Но конечно же я отказывалась на это смотреть. На всякий случай я не пила транков и алкоголя, потому что боялась не справиться со своими страхами. Так раскрепостишь сознание, а потом обратно не соберешь. А курить гаш казалось мне предательством – что-то тупое было бы в том, что один из нас сгинул, а отряд не заметил потери бойца, продолжая тянуть свой дым. И кроме того, с моим вечно больным горлом я его в одиночку курить все равно не смогу, надо, чтобы он выпускал дым для меня в стакан. Или выдыхал мне в рот, а я тут же, не отрывая губ, выдыхала в него, и так мы гоняли дым несколько раз, питаясь общим огнем, разделяя озноб, головокружение и удушье. И чтобы он потом нес меня в постель, потому что у тела начинается волчий голод по прикосновениям, по другому телу, которое сгорает на том же костре. И… и я поехала в Питер, короче говоря. Да. Подумала: съезжу, посмотрю на залив. А потом меня, может быть, отправят туда, где он пропал. Правда, я не намеревалась носиться по горам с криком «Э-ге-гей, бля!», но увидеть те же камни, что и он, мне было бы приятно. А там, глядишь, и найдется.

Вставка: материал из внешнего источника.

theorem setPower_hide (h_vat : StateUnit.vat ∈ hid) (h_str : StateUnit.str ∈ hid) (h_skim : StateUnit.skim ∈ hid) (h_mbox : StateUnit.mbox ∈ hid) (h_ports : StateUnit.ports ∈ hid)  (b : Sender) (banks : BitVec 64) (strainers : BitVec 16) (s : State) : (setPower b banks strainers s).hide hid = s.hide hid := by
  unfold setPower
  try dsimp only
  repeat' (first | with_reducible rfl | (simp only [State.refuse_hide, State.powerAnswers_hide, State.applyPower_hide, State.modMbox_hide, h_vat, h_str, h_skim, h_mbox, h_ports, lmod_length, putBack_length, List.length_map, ite_length, foldl_hide, ite_hide, ite_self, implies_true, and_self]; done) | (with_reducible refine (foldl_hide _ (fun s x => ?_) _ _).trans ?_) | split | (simp only [State.refuse_hide, State.powerAnswers_hide, State.applyPower_hide, State.modMbox_hide, h_vat, h_str, h_skim, h_mbox, h_ports, lmod_length, putBack_length, List.length_map, ite_length, foldl_hide, ite_hide, ite_self, implies_true, and_self]))

theorem cmdSetPower_hide (h_clk : StateUnit.clk ∈ hid) (h_vat : StateUnit.vat ∈ hid) (h_str : StateUnit.str ∈ hid) (h_skim : StateUnit.skim ∈ hid) (h_mbox : StateUnit.mbox ∈ hid) (h_regs : StateUnit.regs ∈ hid) (h_log : StateUnit.log ∈ hid) (h_ports : StateUnit.ports ∈ hid)  (b : Sender) (banks : BitVec 64) (strainers : BitVec 16) (s : State) : (cmdSetPower b banks strainers s).hide hid = s.hide hid := by
  unfold cmdSetPower
  try dsimp only
  repeat' (first | with_reducible rfl | (simp only [State.withPower_hide, setPower_hide, h_clk, h_vat, h_str, h_skim, h_mbox, h_regs, h_log, h_ports, foldl_hide, ite_hide, ite_self, implies_true, and_self]; done) | (with_reducible refine (foldl_hide _ (fun s x => ?_) _ _).trans ?_) | split | (simp only [State.withPower_hide, setPower_hide, h_clk, h_vat, h_str, h_skim, h_mbox, h_regs, h_log, h_ports, foldl_hide, ite_hide, ite_self, implies_true, and_self]))

theorem execSetPower_hide (h_clk : StateUnit.clk ∈ hid) (h_vat : StateUnit.vat ∈ hid) (h_str : StateUnit.str ∈ hid) (h_skim : StateUnit.skim ∈ hid) (h_mbox : StateUnit.mbox ∈ hid) (h_regs : StateUnit.regs ∈ hid) (h_log : StateUnit.log ∈ hid) (h_ports : StateUnit.ports ∈ hid) (t : Time) (by_ : Sender) (banks : BitVec 64) (strainers : BitVec 16) {s t' : State} (e : execSetPower t by_ banks strainers s = .next t') : t'.hide hid = s.hide hid := by
  unfold execSetPower at e
  try dsimp only at e
  rw [Host.Outcome.next.injEq] at e
  subst e
  repeat' (first | with_reducible rfl | (simp only [State.at_hide, State.serve_hide, cmdSetPower_hide, h_clk, h_vat, h_str, h_skim, h_mbox, h_regs, h_log, h_ports, foldl_hide, ite_hide, ite_self, implies_true, and_self]; done) | (with_reducible refine (foldl_hide _ (fun s x => ?_) _ _).trans ?_) | split | (simp only [State.at_hide, State.serve_hide, cmdSetPower_hide, h_clk, h_vat, h_str, h_skim, h_mbox, h_regs, h_log, h_ports, foldl_hide, ite_hide, ite_self, implies_true, and_self]))

theorem execVatPwr_hide (h_clk : StateUnit.clk ∈ hid) (h_vat : StateUnit.vat ∈ hid) (h_str : StateUnit.str ∈ hid) (h_skim : StateUnit.skim ∈ hid) (h_mbox : StateUnit.mbox ∈ hid) (h_regs : StateUnit.regs ∈ hid) (h_log : StateUnit.log ∈ hid) (h_ports : StateUnit.ports ∈ hid) (t : Time) (half : PwrHalf) (value : BitVec 64) {s t' : State} (e : execVatPwr t half value s = .next t') : t'.hide hid = s.hide hid := by
  unfold execVatPwr at e
  try dsimp only at e
  rw [Host.Outcome.next.injEq] at e
  subst e
  repeat' (first | with_reducible rfl | (simp only [State.at_hide, State.hostAct_hide, State.regPower_hide, h_clk, h_vat, h_str, h_skim, h_mbox, h_regs, h_log, h_ports, foldl_hide, ite_hide, ite_self, implies_true, and_self]; done) | (with_reducible refine (foldl_hide _ (fun s x => ?_) _ _).trans ?_) | split | (simp only [State.at_hide, State.hostAct_hide, State.regPower_hide, h_clk, h_vat, h_str, h_skim, h_mbox, h_regs, h_log, h_ports, foldl_hide, ite_hide, ite_self, implies_true, and_self]))
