theorem cmdSetVatPlan_hide (h_clk : StateUnit.clk ∈ hid) (h_vat : StateUnit.vat ∈ hid) (h_str : StateUnit.str ∈ hid) (h_skim : StateUnit.skim ∈ hid) (h_mbox : StateUnit.mbox ∈ hid) (h_regs : StateUnit.regs ∈ hid) (h_log : StateUnit.log ∈ hid) (h_ports : StateUnit.ports ∈ hid)  (b : Sender) (l : List AreaFields) (s : State) : (cmdSetVatPlan b l s).hide hid = s.hide hid := by
  unfold cmdSetVatPlan
  try dsimp only
  repeat' (first | with_reducible rfl | (simp only [State.withPower_hide, setVatPlan_hide, h_clk, h_vat, h_str, h_skim, h_mbox, h_regs, h_log, h_ports, foldl_hide, ite_hide, ite_self, implies_true, and_self]; done) | (with_reducible refine (foldl_hide _ (fun s x => ?_) _ _).trans ?_) | split | (simp only [State.withPower_hide, setVatPlan_hide, h_clk, h_vat, h_str, h_skim, h_mbox, h_regs, h_log, h_ports, foldl_hide, ite_hide, ite_self, implies_true, and_self]))

theorem execSetVatPlan_hide (h_clk : StateUnit.clk ∈ hid) (h_vat : StateUnit.vat ∈ hid) (h_str : StateUnit.str ∈ hid) (h_skim : StateUnit.skim ∈ hid) (h_mbox : StateUnit.mbox ∈ hid) (h_regs : StateUnit.regs ∈ hid) (h_log : StateUnit.log ∈ hid) (h_ports : StateUnit.ports ∈ hid) (t : Time) (by_ : Sender) (areas : List AreaFields) {s t' : State} (e : execSetVatPlan t by_ areas s = .next t') : t'.hide hid = s.hide hid := by
  unfold execSetVatPlan at e
  try dsimp only at e
  rw [Host.Outcome.next.injEq] at e
  subst e
  repeat' (first | with_reducible rfl | (simp only [State.at_hide, State.serve_hide, cmdSetVatPlan_hide, h_clk, h_vat, h_str, h_skim, h_mbox, h_regs, h_log, h_ports, foldl_hide, ite_hide, ite_self, implies_true, and_self]; done) | (with_reducible refine (foldl_hide _ (fun s x => ?_) _ _).trans ?_) | split | (simp only [State.at_hide, State.serve_hide, cmdSetVatPlan_hide, h_clk, h_vat, h_str, h_skim, h_mbox, h_regs, h_log, h_ports, foldl_hide, ite_hide, ite_self, implies_true, and_self]))

theorem cmdOpenWindow_hide (h_vat : StateUnit.vat ∈ hid) (h_skim : StateUnit.skim ∈ hid) (h_mbox : StateUnit.mbox ∈ hid) (h_ports : StateUnit.ports ∈ hid)  (b : Sender) (die : Nat) (area : Nat) (role : Nat) (firstRow : Nat) (length : Nat) (peer : Nat) (s : State) : (cmdOpenWindow b die area role firstRow length peer s).hide hid = s.hide hid := by
  unfold cmdOpenWindow
  try dsimp only
  repeat' (first | with_reducible rfl | (simp only [State.answer_hide, State.refuse_hide, State.modVat_hide, h_vat, h_skim, h_mbox, h_ports, Vat.zeroTag_banks, Vat.writeRow_banks, Vat.writeRows_banks, Vat.zeroBank_banks, lmod_length, putBack_length, List.length_map, ite_length, foldl_hide, ite_hide, ite_self, implies_true, and_self]; done) | (with_reducible refine (foldl_hide _ (fun s x => ?_) _ _).trans ?_) | split | (simp only [State.answer_hide, State.refuse_hide, State.modVat_hide, h_vat, h_skim, h_mbox, h_ports, Vat.zeroTag_banks, Vat.writeRow_banks, Vat.writeRows_banks, Vat.zeroBank_banks, lmod_length, putBack_length, List.length_map, ite_length, foldl_hide, ite_hide, ite_self, implies_true, and_self]))

theorem execOpenWindow_hide (h_clk : StateUnit.clk ∈ hid) (h_vat : StateUnit.vat ∈ hid) (h_skim : StateUnit.skim ∈ hid) (h_mbox : StateUnit.mbox ∈ hid) (h_ports : StateUnit.ports ∈ hid) (t : Time) (by_ : Sender) (die : Nat) (area : Nat) (role : Nat) (firstRow : Nat) (length : Nat) (peer : Nat) {s t' : State} (e : execOpenWindow t by_ die area role firstRow length peer s = .next t') : t'.hide hid = s.hide hid := by
  unfold execOpenWindow at e
  try dsimp only at e
  rw [Host.Outcome.next.injEq] at e
  subst e
  repeat' (first | with_reducible rfl | (simp only [State.at_hide, State.serve_hide, cmdOpenWindow_hide, h_clk, h_vat, h_skim, h_mbox, h_ports, foldl_hide, ite_hide, ite_self, implies_true, and_self]; done) | (with_reducible refine (foldl_hide _ (fun s x => ?_) _ _).trans ?_) | split | (simp only [State.at_hide, State.serve_hide, cmdOpenWindow_hide, h_clk, h_vat, h_skim, h_mbox, h_ports, foldl_hide, ite_hide, ite_self, implies_true, and_self]))

theorem cmdCloseWindow_hide (h_vat : StateUnit.vat ∈ hid) (h_skim : StateUnit.skim ∈ hid) (h_mbox : StateUnit.mbox ∈ hid) (h_ports : StateUnit.ports ∈ hid)  (b : Sender) (n : Nat) (s : State) : (cmdCloseWindow b n s).hide hid = s.hide hid := by
  unfold cmdCloseWindow
  try dsimp only
  repeat' (first | with_reducible rfl | (simp only [State.answer_hide, State.refuse_hide, State.modVat_hide, h_vat, h_skim, h_mbox, h_ports, Vat.zeroTag_banks, Vat.writeRow_banks, Vat.writeRows_banks, Vat.zeroBank_banks, lmod_length, putBack_length, List.length_map, ite_length, foldl_hide, ite_hide, ite_self, implies_true, and_self]; done) | (with_reducible refine (foldl_hide _ (fun s x => ?_) _ _).trans ?_) | split | (simp only [State.answer_hide, State.refuse_hide, State.modVat_hide, h_vat, h_skim, h_mbox, h_ports, Vat.zeroTag_banks, Vat.writeRow_banks, Vat.writeRows_banks, Vat.zeroBank_banks, lmod_length, putBack_length, List.length_map, ite_length, foldl_hide, ite_hide, ite_self, implies_true, and_self]))

theorem execCloseWindow_hide (h_clk : StateUnit.clk ∈ hid) (h_vat : StateUnit.vat ∈ hid) (h_skim : StateUnit.skim ∈ hid) (h_mbox : StateUnit.mbox ∈ hid) (h_ports : StateUnit.ports ∈ hid) (t : Time) (by_ : Sender) (window : Nat) {s t' : State} (e : execCloseWindow t by_ window s = .next t') : t'.hide hid = s.hide hid := by
  unfold execCloseWindow at e
  try dsimp only at e
  rw [Host.Outcome.next.injEq] at e
  subst e
  repeat' (first | with_reducible rfl | (simp only [State.at_hide, State.serve_hide, cmdCloseWindow_hide, h_clk, h_vat, h_skim, h_mbox, h_ports, foldl_hide, ite_hide, ite_self, implies_true, and_self]; done) | (with_reducible refine (foldl_hide _ (fun s x => ?_) _ _).trans ?_) | split | (simp only [State.at_hide, State.serve_hide, cmdCloseWindow_hide, h_clk, h_vat, h_skim, h_mbox, h_ports, foldl_hide, ite_hide, ite_self, implies_true, and_self]))

theorem cmdSetCollective_hide (h_skim : StateUnit.skim ∈ hid) (h_coll : StateUnit.coll ∈ hid) (h_mbox : StateUnit.mbox ∈ hid) (h_ports : StateUnit.ports ∈ hid)  (b : Sender) (blen : Nat) (src : Option (List Byte)) (s : State) : (cmdSetCollective b blen src s).hide hid = s.hide hid := by
  unfold cmdSetCollective
  try dsimp only
  repeat' (first | with_reducible rfl | (simp only [State.answer_hide, State.refuse_hide, State.modColl_hide, h_skim, h_coll, h_mbox, h_ports, foldl_hide, ite_hide, ite_self, implies_true, and_self]; done) | (with_reducible refine (foldl_hide _ (fun s x => ?_) _ _).trans ?_) | split | (simp only [State.answer_hide, State.refuse_hide, State.modColl_hide, h_skim, h_coll, h_mbox, h_ports, foldl_hide, ite_hide, ite_self, implies_true, and_self]))

theorem execSetCollective_hide (h_clk : StateUnit.clk ∈ hid) (h_skim : StateUnit.skim ∈ hid) (h_coll : StateUnit.coll ∈ hid) (h_mbox : StateUnit.mbox ∈ hid) (h_ports : StateUnit.ports ∈ hid) (t : Time) (by_ : Sender) (blen : Nat) (src : Option (List Byte)) {s t' : State} (e : execSetCollective t by_ blen src s = .next t') : t'.hide hid = s.hide hid := by
  unfold execSetCollective at e
  try dsimp only at e
  rw [Host.Outcome.next.injEq] at e
  subst e
  repeat' (first | with_reducible rfl | (simp only [State.at_hide, State.serve_hide, cmdSetCollective_hide, h_clk, h_skim, h_coll, h_mbox, h_ports, foldl_hide, ite_hide, ite_self, implies_true, and_self]; done) | (with_reducible refine (foldl_hide _ (fun s x => ?_) _ _).trans ?_) | split | (simp only [State.at_hide, State.serve_hide, cmdSetCollective_hide, h_clk, h_skim, h_coll, h_mbox, h_ports, foldl_hide, ite_hide, ite_self, implies_true, and_self]))

/-! ### Machine/RennetOps.lean -/

theorem State.countPrefetch_hide (h_ren : StateUnit.ren ∈ hid)  (gidx : Nat) (r : RennetRead) (s : State) : (State.countPrefetch s gidx r).hide hid = s.hide hid := by
  unfold State.countPrefetch
  try dsimp only
  repeat' (first | with_reducible rfl | (simp only [State.modRen_hide, h_ren, foldl_hide, ite_hide, ite_self, implies_true, and_self]; done) | (with_reducible refine (foldl_hide _ (fun s x => ?_) _ _).trans ?_) | split | (simp only [State.modRen_hide, h_ren, foldl_hide, ite_hide, ite_self, implies_true, and_self]))

theorem State.fillItem_hide (h_shell : StateUnit.shell ∈ hid) (h_str : StateUnit.str ∈ hid) (h_ren : StateUnit.ren ∈ hid) (h_churn : StateUnit.churn ∈ hid) (h_skim : StateUnit.skim ∈ hid) (h_coll : StateUnit.coll ∈ hid) (h_reqs : StateUnit.reqs ∈ hid) (h_stw : StateUnit.stw ∈ hid) (h_mbox : StateUnit.mbox ∈ hid) (h_regs : StateUnit.regs ∈ hid) (h_log : StateUnit.log ∈ hid) (h_ports : StateUnit.ports ∈ hid)  (g : Grammar) (r : RennetRead) (s : State) : (State.fillItem s g r).hide hid = s.hide hid := by
  unfold State.fillItem
  try dsimp only
  repeat' (first | with_reducible rfl | (simp only [State.retryBuilds_hide, State.countPrefetch_hide, State.modRen_hide, h_shell, h_str, h_ren, h_churn, h_skim, h_coll, h_reqs, h_stw, h_mbox, h_regs, h_log, h_ports, foldl_hide, ite_hide, ite_self, implies_true, and_self]; done) | (with_reducible refine (foldl_hide _ (fun s x => ?_) _ _).trans ?_) | split | (simp only [State.retryBuilds_hide, State.countPrefetch_hide, State.modRen_hide, h_shell, h_str, h_ren, h_churn, h_skim, h_coll, h_reqs, h_stw, h_mbox, h_regs, h_log, h_ports, foldl_hide, ite_hide, ite_self, implies_true, and_self]))

theorem State.celItemDone_hide (h_ports : StateUnit.ports ∈ hid)  (r : RennetRead) (s : State) : (State.celItemDone s r).hide hid = s.hide hid := by
  unfold State.celItemDone
  try dsimp only
  repeat' (first | with_reducible rfl | (simp only [State.modPorts_hide, h_ports, foldl_hide, ite_hide, ite_self, implies_true, and_self]; done) | (with_reducible refine (foldl_hide _ (fun s x => ?_) _ _).trans ?_) | split | (simp only [State.modPorts_hide, h_ports, foldl_hide, ite_hide, ite_self, implies_true, and_self]))

theorem State.maskFill_hide (h_shell : StateUnit.shell ∈ hid) (h_str : StateUnit.str ∈ hid) (h_ren : StateUnit.ren ∈ hid) (h_churn : StateUnit.churn ∈ hid) (h_skim : StateUnit.skim ∈ hid) (h_coll : StateUnit.coll ∈ hid) (h_reqs : StateUnit.reqs ∈ hid) (h_stw : StateUnit.stw ∈ hid) (h_mbox : StateUnit.mbox ∈ hid) (h_regs : StateUnit.regs ∈ hid) (h_log : StateUnit.log ∈ hid) (h_ports : StateUnit.ports ∈ hid)  (g : Grammar) (r : RennetRead) (fin : FillEnd) (s : State) : (State.maskFill s g r fin).hide hid = s.hide hid := by
  unfold State.maskFill
  try dsimp only
  repeat' (first | with_reducible rfl | (simp only [State.logErr_hide, State.logReadFault_hide, State.fillItem_hide, h_shell, h_str, h_ren, h_churn, h_skim, h_coll, h_reqs, h_stw, h_mbox, h_regs, h_log, h_ports, foldl_hide, ite_hide, ite_self, implies_true, and_self]; done) | (with_reducible refine (foldl_hide _ (fun s x => ?_) _ _).trans ?_) | split | (simp only [State.logErr_hide, State.logReadFault_hide, State.fillItem_hide, h_shell, h_str, h_ren, h_churn, h_skim, h_coll, h_reqs, h_stw, h_mbox, h_regs, h_log, h_ports, foldl_hide, ite_hide, ite_self, implies_true, and_self]))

Еще одна вещь не давала покоя. Меня попросили просмотреть его почту, вдруг там какое-нибудь последнее «прости», вдруг он просто сбежал. Я думала, что найду десятки писем к другим женщинам. Но там ничего не было. Только мне и от меня. И почти в каждом его письме – «люблю». Интересно, куда я смотрела эти пять лет, почему казалось, что весь трепет и содрогания – это только для меня, а он лишь соглашается отражаться в моих глазах? Он говорил, что очень счастлив со мной, но я здраво отношусь к мужской лести. Даже мысли не допускала, что это правда. А тут меня охватил ужас: возможно, мы любили друг друга, но не смели поверить, что это взаимно. Жестоко, если так. Невстреча.
А в поезде я ехала с каким-то случайным юношей, который вдруг вызвал во мне совершенно неоправданное волнение, и руки стали горячими, потому что отчаянно захотелось прикоснуться к нему. Истерия, подумала я.
Но именно память об этом внезапном вожделении, как о знаке, что я все еще жива, именно она облегчила мгновение, когда я услышала по телефону прерывающийся голос. Нашли. Тело? Да.
Почему-то до похорон меня не оставляли два вопроса: в какой футболке его нашли – в малиновой или зеленой? И будет ли окошко в его гробу?
Относительно второго, наиболее важного. Как лучше – если будет или если нет? Чтобы я смогла увидеть его лицо в последний раз. Остатки его лица. И убедиться, что он точно там. Или, если окошка нет, питать истерическую надежду, что это не он.
Окошка не было. Был красный, пахнущий формалином ящик, на который я положила две красные розы поверх чьих-то желтоватых хризантем. Я выбрала раскрытые (впервые мне не нужны были бутоны, «чтобы долго стояли»), самые сексуальные розы, какие смогла найти, – последний дар его телу. Дальше придется общаться только на уровне духа.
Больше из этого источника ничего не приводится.